_Dataset excerpts_
-- ==== Sys2Proof/Certificates/Slice0/Obligations.lean ====
section
/-! DEFINITION. The statements for the provers. They come from the numbered rules of spec/; OBLIGATIONS.json
says which. A record update in a conclusion is the statement's frame: every field it does not name is unchanged. -/

open Sys2Proof Sys2Proof.Machine

/-! ### Encoding -/

/-- R99, R92 to R94: each command has one word, and the decoder reads that word and no other as the command. -/
def Obligations.DecodeEncodeExact : Prop :=
  ∀ (w : Word) (i : Instr), decodeCmd w = .ok i ↔ w = encode i

/-- Words written out from R92 to R94, R96, R97 (95_test_vectors.md 2.2). -/
def Obligations.SampleWordsDecode : Prop :=
  decodeCmd 0x010000FF = .ok (.lookup 0xFF) ∧ decodeCmd 0x02000000 = .ok .decode
    ∧ decodeCmd 0x03FFFFFF = .ok (.pcmRead 0xFFFFFF) ∧ decodeCmd 0x01000100 = .error .reservedBits
    ∧ decodeCmd 0x02800000 = .error .reservedBits ∧ decodeCmd 0x81000000 = .error .badOpcode

/-- R96, R97, R187, R188: in every state, writing a word with an illegal opcode or with reserved bits set changes
CMD_ERR and nothing else; the opcode is tested first. (busReply is the model's record of the bus response, log 6.) -/
def Obligations.IllegalWordsChangeOnlyCmdErr : Prop :=
  ∀ (w : Word) (s : State),
    ((w.toNat / 2 ^ 24 ≠ 1 ∧ w.toNat / 2 ^ 24 ≠ 2 ∧ w.toNat / 2 ^ 24 ≠ 3) →
      step (withEvent (.host (cmdWrite w)) s)
        = .next { s with cmdErr := .badOpcode, busReply := some .written })
    ∧ ((w.toNat / 2 ^ 24 = 1 ∧ w.toNat / 2 ^ 8 % 2 ^ 16 ≠ 0 ∨ w.toNat / 2 ^ 24 = 2 ∧ w.toNat % 2 ^ 24 ≠ 0) →
      step (withEvent (.host (cmdWrite w)) s)
        = .next { s with cmdErr := .reservedBits, busReply := some .written })

/-- R100: a mnemonic line assembles to exactly one write of CMD, and an operand outside its range is refused. -/
def Obligations.AssemblerRefusesRatherThanTruncates : Prop :=
  (∀ code : Nat, code ≤ 255 → assemble (.lookup code) = some (busWrite 0 (BitVec.ofNat 32 (0x01000000 + code))))
    ∧ (∀ code : Nat, 255 < code → assemble (.lookup code) = none)
    ∧ assemble .decode = some (busWrite 0 0x02000000)
    ∧ (∀ index : Nat, index < 2 ^ 24 →
        assemble (.pcmRead index) = some (busWrite 0 (BitVec.ofNat 32 (0x03000000 + index))))
    ∧ (∀ index : Nat, 2 ^ 24 ≤ index → assemble (.pcmRead index) = none)

/-! ### The step and the register window -/

/-- R163, R82 (the events and the bus response are the model's own fields: logs 1, 3, 6): where the next event is the host's write of a word that decodes to i, the step is exec of i on the
state that has taken the event, answered by the bus; withFetchWord places such an event. -/
def Obligations.StepRunsDecodedCommand : Prop :=
  (∀ (s s' : State) (w : Word) (i : Instr), takeEvent s = (.host (cmdWrite w), s') → decodeCmd w = .ok i →
    step s = match exec i s' with
      | .next t => .next { t with busReply := some .written }
      | .fault r => .fault r
      | .refused r => .refused r)
    ∧ ∀ (s : State) (w : Word), takeEvent (s.withFetchWord 32 w.toNat) = (.host (cmdWrite w), s)

/-- R161: every admitted read answers the register's value and changes nothing in the block. (busReply is the model's
record of the bus response, log 6.) -/
def Obligations.RegisterReadsOfWindow : Prop :=
  ∀ s : State,
    let rd := fun off => step (withEvent (.host { offset := off, width := 32, dir := .read }) s)
    let reply := fun v : Word => (Host.Outcome.next { s with busReply := some (.data v) } : Host.Outcome State Fault Refusal)
    rd 0x00 = reply 0 ∧ rd 0x04 = reply (statusWord s) ∧ rd 0x08 = reply s.dataOffset ∧ rd 0x0C = reply s.dataSize
    ∧ rd 0x10 = reply s.result ∧ rd 0x14 = reply s.produced ∧ rd 0x18 = reply s.length
    ∧ rd 0x1C = reply (BitVec.ofNat 32 s.pcmCap)
    ∧ ∀ off, 0x20 ≤ off → off ≤ 0xFC → off % 4 = 0 → rd off = reply 0

/-- R162: a write of CMD executes the command and is answered by the bus; a write of DATA_OFFSET or DATA_SIZE stores
its value in every STATE and changes nothing else; a write of a read-only or reserved offset has no effect. (busReply
is the model's record of the bus response, log 6.) -/
def Obligations.RegisterWritesOfWindow : Prop :=
  ∀ (s : State) (v : Word),
    let wr := fun off => step (withEvent (.host { offset := off, width := 32, dir := .write v }) s)
    wr 0x00 = (match executeCmd v s with
      | .next t => .next { t with busReply := some .written }
      | .fault r => .fault r
      | .refused r => .refused r)
    ∧ wr 0x08 = .next { s with dataOffset := v, busReply := some .written }
    ∧ wr 0x0C = .next { s with dataSize := v, busReply := some .written }
    ∧ ∀ off, off ≤ 0xFC → off % 4 = 0 → off ≠ 0x00 → off ≠ 0x08 → off ≠ 0x0C →
        wr off = .next { s with busReply := some .written }

/-- R160: an access of the window that is not a 32-bit access at a multiple of 4 gets BusError and changes no
state of the block; an access outside the window is not addressed to the block (log 5). (busReply is the model's
record of the bus response, log 6.) -/
def Obligations.UnadmittedAccessChangesNothing : Prop :=
  ∀ (a : BusAccess) (s : State),
    (a.offset ≤ 0xFF → (a.width ≠ 32 ∨ a.offset % 4 ≠ 0) →
      step (withEvent (.host a) s) = .next { s with busReply := some .busError })
    ∧ (0xFF < a.offset → step (withEvent (.host a) s) = .next s)

/-- R26: the fields of STATUS; PHASE reads 0 outside BUSY and bits 31:12 read 0. -/
def Obligations.StatusWordLayout : Prop :=
  ∀ s : State,
    (statusWord s).toNat =
      (match s.state with | .idle => 0 | .busy => 1 | .done => 2 | .error => 3)
      + (match s.state, s.phase with | .busy, .wait => 4 | .busy, .convert => 8 | _, _ => 0)
      + (match s.decErr with | .none => 0 | .truncated => 0x10 | .capacity => 0x20 | .sourceFault => 0x30)
      + (match s.cmdErr with
          | .ok => 0 | .badOpcode => 0x100 | .reservedBits => 0x200 | .badState => 0x300 | .indexRange => 0x400)

/-- R101: POLL's loop ends exactly when the status it read says DONE or ERROR. -/
def Obligations.PollEndsAtDoneOrError : Prop :=
  ∀ s : State, pollEnds (statusWord s) = true ↔ s.state = .done ∨ s.state = .error

/-! ### The table -/

/-- R113. -/
def Obligations.LutSignSymmetry : Prop :=
  ∀ i : Byte, (lut i).toInt = -(lut (i ^^^ 0x80)).toInt

/-- R115. -/
def Obligations.LutZeroAndSign : Prop :=
  ∀ i : Byte,
    ((lut i).toInt < 0 ↔ i.getLsbD 7 = false ∧ i ≠ 0x7F) ∧ (0 < (lut i).toInt ↔ i.getLsbD 7 = true ∧ i ≠ 0xFF)
    ∧ (lut i = 0 ↔ i = 0x7F ∨ i = 0xFF)

/-- R114: with k = (~i) & 0x7F the magnitude rises strictly in k, by 8 << e inside exponent e = k / 16 and by 12 << e
from its last mantissa to the next exponent; for a fixed bit 7 it falls strictly as i[6:0] rises; k = 127 (codes 0x00
and 0x80) gives 32124, k = 0 (0x7F and 0xFF) gives 0. -/
def Obligations.LutMagnitudeOrder : Prop :=
  ∀ i j : Byte,
    let k := fun c : Byte => (~~~c &&& 0x7F).toNat
    let mag := fun c : Byte => (lut c).toInt.natAbs
    (k i = 127 ↔ mag i = 32124) ∧ (k i = 0 ↔ mag i = 0) ∧ mag i ≤ 32124
    ∧ (k j = k i + 1 → mag j = mag i + (if k i % 16 = 15 then 12 else 8) * 2 ^ (k i / 16))
    ∧ (k i < k j → mag i < mag j)
    ∧ (i.getLsbD 7 = j.getLsbD 7 → i.toNat % 128 < j.toNat % 128 → mag j < mag i)

/-! ### The commands -/

/-- R118: LOOKUP completes in every state. RESULT is, as a signed number, the table's entry in the form of R112's last
table (sign from i[7], exponent 7 - i[6:4], mantissa 15 - i[3:0]); CMD_ERR becomes OK; nothing else changes. -/
def Obligations.LookupReturnsTableEntry : Prop :=
  ∀ (code : Byte) (s : State), ∃ v : Word,
    exec (.lookup code) s = .next { s with result := v, cmdErr := .ok }
    ∧ v.toInt = (if 128 ≤ code.toNat then 1 else -1)
        * (((8 * (15 - code.toNat % 16) + 132) * 2 ^ (7 - code.toNat / 16 % 8) - 132 : Nat) : Int)

/-- R130, R131, R217: DECODE in IDLE or DONE with DATA_SIZE within PCM_CAP completes: LENGTH is DATA_SIZE, the source
position is DATA_OFFSET, the engine is BUSY in ISSUE, and no slot holds a value, neither the allocated ones nor the
previous buffer's (for slots that are neither, the model's reading: log 7); every other field is unchanged. -/
def Obligations.DecodeAcceptedStartsDecode : Prop :=
  ∀ s : State, (s.state = .idle ∨ s.state = .done) → s.dataSize.toNat ≤ s.pcmCap →
    ∃ (m : List (Nat × Sample)) (p : Pos),
      exec .decode s = .next { s with
        cmdErr := .ok, produced := 0, decErr := .none, length := s.dataSize, pcm := m, pos := p,
        reqLen := 0, chunkLen := 0, chunkIdx := 0, phase := .issue, state := .busy }
      ∧ p.toNat = s.dataOffset.toNat
      ∧ ∀ j, Memory.read m j = none

/-- R130, R183, R185: an accepted DECODE whose DATA_SIZE exceeds PCM_CAP enters ERROR with CAPACITY and LENGTH 0, with no
request outstanding; every other field but the phase, which means nothing outside BUSY, is unchanged. (That the slots of
the PCM buffer keep their samples is the model's reading of R130 and R185: log 7.) -/
def Obligations.DecodeTooLargeRaisesCapacity : Prop :=
  ∀ s : State, (s.state = .idle ∨ s.state = .done) → s.pcmCap < s.dataSize.toNat →
    ∃ t p, exec .decode s = .next t
      ∧ t = { s with cmdErr := .ok, produced := 0, length := 0, decErr := .capacity, state := .error, phase := p }
      ∧ outstandingRequest t = none
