/-! ### setDataSize -/

@[simp] theorem setDataSize_state (v : Word) (s : State) : (setDataSize v s).state = s.state := rfl
@[simp] theorem setDataSize_phase (v : Word) (s : State) : (setDataSize v s).phase = s.phase := rfl
@[simp] theorem setDataSize_decErr (v : Word) (s : State) : (setDataSize v s).decErr = s.decErr := rfl
@[simp] theorem setDataSize_cmdErr (v : Word) (s : State) : (setDataSize v s).cmdErr = s.cmdErr := rfl
@[simp] theorem setDataSize_dataOffset (v : Word) (s : State) : (setDataSize v s).dataOffset = s.dataOffset := rfl
@[simp] theorem setDataSize_dataSize (v : Word) (s : State) : (setDataSize v s).dataSize = v := rfl
@[simp] theorem setDataSize_result (v : Word) (s : State) : (setDataSize v s).result = s.result := rfl
@[simp] theorem setDataSize_produced (v : Word) (s : State) : (setDataSize v s).produced = s.produced := rfl
@[simp] theorem setDataSize_length (v : Word) (s : State) : (setDataSize v s).length = s.length := rfl
@[simp] theorem setDataSize_pos (v : Word) (s : State) : (setDataSize v s).pos = s.pos := rfl
@[simp] theorem setDataSize_reqLen (v : Word) (s : State) : (setDataSize v s).reqLen = s.reqLen := rfl
@[simp] theorem setDataSize_chunkLen (v : Word) (s : State) : (setDataSize v s).chunkLen = s.chunkLen := rfl
@[simp] theorem setDataSize_chunkIdx (v : Word) (s : State) : (setDataSize v s).chunkIdx = s.chunkIdx := rfl
@[simp] theorem setDataSize_chunk (v : Word) (s : State) : (setDataSize v s).chunk = s.chunk := rfl
@[simp] theorem setDataSize_pcm (v : Word) (s : State) : (setDataSize v s).pcm = s.pcm := rfl
@[simp] theorem setDataSize_platform (v : Word) (s : State) : (setDataSize v s).platform = s.platform := rfl
@[simp] theorem setDataSize_inputs (v : Word) (s : State) : (setDataSize v s).inputs = s.inputs := rfl
@[simp] theorem setDataSize_choices (v : Word) (s : State) : (setDataSize v s).choices = s.choices := rfl
@[simp] theorem setDataSize_busReply (v : Word) (s : State) : (setDataSize v s).busReply = s.busReply := rfl
@[simp] theorem setDataSize_pcmCap (v : Word) (s : State) : (setDataSize v s).pcmCap = s.pcmCap := rfl

/-! ### issueRequest -/

@[simp] theorem issueRequest_state (r : ChunkCount) (s : State) : (issueRequest r s).state = s.state := rfl
@[simp] theorem issueRequest_phase (r : ChunkCount) (s : State) : (issueRequest r s).phase = .wait := rfl
@[simp] theorem issueRequest_decErr (r : ChunkCount) (s : State) : (issueRequest r s).decErr = s.decErr := rfl
@[simp] theorem issueRequest_cmdErr (r : ChunkCount) (s : State) : (issueRequest r s).cmdErr = s.cmdErr := rfl
@[simp] theorem issueRequest_dataOffset (r : ChunkCount) (s : State) : (issueRequest r s).dataOffset = s.dataOffset := rfl
@[simp] theorem issueRequest_dataSize (r : ChunkCount) (s : State) : (issueRequest r s).dataSize = s.dataSize := rfl
@[simp] theorem issueRequest_result (r : ChunkCount) (s : State) : (issueRequest r s).result = s.result := rfl
@[simp] theorem issueRequest_produced (r : ChunkCount) (s : State) : (issueRequest r s).produced = s.produced := rfl
@[simp] theorem issueRequest_length (r : ChunkCount) (s : State) : (issueRequest r s).length = s.length := rfl
@[simp] theorem issueRequest_pos (r : ChunkCount) (s : State) : (issueRequest r s).pos = s.pos := rfl
@[simp] theorem issueRequest_reqLen (r : ChunkCount) (s : State) : (issueRequest r s).reqLen = r := rfl
@[simp] theorem issueRequest_chunkLen (r : ChunkCount) (s : State) : (issueRequest r s).chunkLen = s.chunkLen := rfl
@[simp] theorem issueRequest_chunkIdx (r : ChunkCount) (s : State) : (issueRequest r s).chunkIdx = s.chunkIdx := rfl
@[simp] theorem issueRequest_chunk (r : ChunkCount) (s : State) : (issueRequest r s).chunk = s.chunk := rfl
@[simp] theorem issueRequest_pcm (r : ChunkCount) (s : State) : (issueRequest r s).pcm = s.pcm := rfl
@[simp] theorem issueRequest_platform (r : ChunkCount) (s : State) : (issueRequest r s).platform = s.platform := rfl
@[simp] theorem issueRequest_inputs (r : ChunkCount) (s : State) : (issueRequest r s).inputs = s.inputs := rfl
@[simp] theorem issueRequest_choices (r : ChunkCount) (s : State) : (issueRequest r s).choices = s.choices := rfl
@[simp] theorem issueRequest_busReply (r : ChunkCount) (s : State) : (issueRequest r s).busReply = s.busReply := rfl
@[simp] theorem issueRequest_pcmCap (r : ChunkCount) (s : State) : (issueRequest r s).pcmCap = s.pcmCap := rfl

_How to complete this task_
Wherever a line holds the word "block", copy that line out of the entries above.

_Reply to the task_
/-- R161: every admitted read answers the register's value and changes nothing in the block. (busReply is the model's
state of the block; an access outside the window is not addressed to the block (log 5). (busReply is the model's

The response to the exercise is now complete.